### EXERCISE
Find the line containing "(State.startRods s) := by" in the records below. Copy exactly that line and each one after it, ending at the line containing "apply State.modRod_kept |", and nothing more.

********************

theorem State.startRecords_kept {bad : List Nat} {r0 s : State} (hk : Kept pp r0 s) (hm : Sub [.events, .recs, .upd] pp) : Kept pp r0 (State.startRecords s bad) := by
  unfold State.startRecords
  repeat' (first | exact sub_of rfl hm | exact .inl (hm.mem (by decide)) | exact .inr fun _ => rfl | with_reducible first | assumption | intro _ | apply State.when_kept | apply State.onRecs_kept | apply State.raise_kept | apply State.count_kept | apply State.resolveCounter_kept | apply State.discardMarked_kept | apply forEach_kept | exact rfl)
  all_goals first | exact sub_of rfl hm | exact .inl (hm.mem (by decide)) | exact .inr fun _ => rfl | exact rfl | exact ⟨rfl, rfl⟩ | exact ⟨rfl, rfl, rfl, rfl, rfl⟩ | exact ⟨rfl, rfl, rfl⟩ | (refine .inr fun _ => ?_; (repeat' split) <;> exact rfl) | exact hk.same rfl rfl rfl (fun p => by cases p <;> first | exact .inr rfl | exact .inl (hm.mem (by decide))) | (repeat' split) <;> first | exact rfl | exact ⟨rfl, rfl⟩ | exact ⟨rfl, rfl, rfl, rfl, rfl⟩ | exact ⟨rfl, rfl, rfl⟩

theorem State.loadLedgers_kept  {r0 s : State} (hk : Kept pp r0 s) (hm : Sub [.disp] pp) : Kept pp r0 (State.loadLedgers s) := by
  unfold State.loadLedgers
  repeat' (first | exact sub_of rfl hm | with_reducible first | assumption | intro _ | apply State.when_kept | apply State.modTenant_kept | apply forEach_kept | exact rfl)

theorem State.coldCell_kept {p : Nat} {soc : Option SocSlot} {learned : Option LearnedSlot} {r0 s : State} (hk : Kept pp r0 s) (hm : Sub [.est] pp) : Kept pp r0 (State.coldCell s p soc learned) := by
  unfold State.coldCell
  repeat' (first | exact sub_of rfl hm | with_reducible first | assumption | intro _ | apply State.modCell_kept | exact rfl)

theorem State.loadCells_kept {socBad learnedBad : List Nat} {r0 s : State} (hk : Kept pp r0 s) (hm : Sub [.est] pp) : Kept pp r0 (State.loadCells s socBad learnedBad) := by
  unfold State.loadCells
  repeat' (first | exact sub_of rfl hm | with_reducible first | assumption | intro _ | apply State.buildStrings_kept | apply State.coldCell_kept | apply forEach_kept | exact rfl)

theorem enableLoops_kept {l : Tbl Word} {r0 s : State} (hk : Kept pp r0 s) (hm : Sub [.events, .loops] pp) : Kept pp r0 (enableLoops l s) := by
  unfold enableLoops
  repeat' (first | exact sub_of rfl hm | with_reducible first | assumption | intro _ | apply State.loopPut_kept | apply forEach_kept | exact rfl)

theorem State.restoreRegs_kept {c : Store} {r0 s : State} (hk : Kept pp r0 s) (hm : Sub [.beam, .marks, .events, .loops, .load, .can] pp) : Kept pp r0 (State.restoreRegs s c) := by
  unfold State.restoreRegs
  repeat' (first | exact sub_of rfl hm | with_reducible first | assumption | intro _ | apply State.onLoad_kept | apply State.beamWrite_kept | apply State.applyChannels_kept | apply State.canPut_kept | apply State.loopPut_kept | apply forEach_kept | apply enableLoops_kept | exact rfl | apply ite_kept | split)

theorem State.startMarks_kept  {r0 s : State} (hk : Kept pp r0 s) (hm : Sub [.beam, .marks, .disp, .events] pp) : Kept pp r0 (State.startMarks s) := by
  unfold State.startMarks
  repeat' (first | exact sub_of rfl hm | with_reducible first | assumption | intro _ | apply State.when_kept | apply State.modMark_kept | apply State.onBeam_kept | apply State.onDisp_kept | apply State.count_kept | apply State.markEnable_kept | apply State.armM3_kept | apply State.programM2_kept | exact rfl | apply ite_kept | split)

theorem State.startRods_kept  {r0 s : State} (hk : Kept pp r0 s) (hm : Sub [.rods] pp) : Kept pp r0 (State.startRods s) := by
  unfold State.startRods
  repeat' (first | exact sub_of rfl hm | with_reducible first | assumption | intro _ | apply State.modRod_kept | apply forEach_kept | exact rfl | apply ite_kept | split)

theorem execReckonerStart_goes {bad : List Nat} {cfgOk : Bool} {socBad learnedBad : List Nat} {s : State} (hm : Sub [.power, .mail, .conf, .sys, .beam, .marks, .rings, .sched, .rods, .est, .guard, .disp, .events, .store, .recs, .loops, .load, .can, .upd] pp) : Goes pp s (execReckonerStart bad cfgOk socBad learnedBad s) := by
  unfold execReckonerStart
  repeat' (first | apply onlyIf_goes | apply ite_goes)
  repeat' (first | exact sub_of rfl hm | exact .inl (hm.mem (by decide)) | exact .inr fun _ => rfl | with_reducible first | exact Kept.refl _ | assumption | intro _ | apply State.onRecs_kept | apply State.onEst_kept | apply State.onPower_kept | apply State.onUpd_kept | apply State.loadStore_kept | apply State.startRecords_kept | apply State.loadLedgers_kept | apply State.loadCells_kept | apply State.restoreRegs_kept | apply State.startMarks_kept | apply State.startRods_kept | exact rfl | apply ite_kept | split)
  all_goals first | exact sub_of rfl hm | exact .inl (hm.mem (by decide)) | exact .inr fun _ => rfl | exact rfl | exact ⟨rfl, rfl⟩ | exact ⟨rfl, rfl, rfl, rfl, rfl⟩ | exact ⟨rfl, rfl, rfl⟩ | (refine .inr fun _ => ?_; (repeat' split) <;> exact rfl) | exact (Kept.refl _).same rfl rfl rfl (fun p => by cases p <;> first | exact .inr rfl | exact .inl (hm.mem (by decide))) | (repeat' split) <;> first | exact rfl | exact ⟨rfl, rfl⟩ | exact ⟨rfl, rfl, rfl, rfl, rfl⟩ | exact ⟨rfl, rfl, rfl⟩

theorem execMailboxOpen_goes {facts : List (Nat × Nat × List Nat)} {s : State} (hm : Sub [.power, .mail, .mode, .run, .rings, .est, .disp, .events, .recs] pp) : Goes pp s (execMailboxOpen facts s) := by
  unfold execMailboxOpen
  apply onlyIf_goes
  repeat' (first | exact sub_of rfl hm | exact .inl (hm.mem (by decide)) | exact .inr fun _ => rfl | with_reducible first | exact Kept.refl _ | assumption | intro _ | apply State.onSys_kept | apply State.onPower_kept | apply State.enterMode_kept | apply State.tryActivate_kept | apply forEach_kept | exact rfl)

theorem execVmainLow_goes {vmain heldMs : Nat} {s : State} (hm : Sub [.power, .events] pp) : Goes pp s (execVmainLow vmain heldMs s) := by
  unfold execVmainLow
  repeat' (first | apply onlyIf_goes | apply next_goes | apply ite_goes)
  repeat' (first | exact sub_of rfl hm | with_reducible first | exact Kept.refl _ | assumption | intro _ | apply State.onPower_kept | apply State.raise_kept | exact rfl | apply ite_kept | split)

********************

### RESULT FOR THIS TASK
theorem State.startRods_kept  {r0 s : State} (hk : Kept pp r0 s) (hm : Sub [.rods] pp) : Kept pp r0 (State.startRods s) := by
  unfold State.startRods
  repeat' (first | exact sub_of rfl hm | with_reducible first | assumption | intro _ | apply State.modRod_kept | apply forEach_kept | exact rfl | apply ite_kept | split)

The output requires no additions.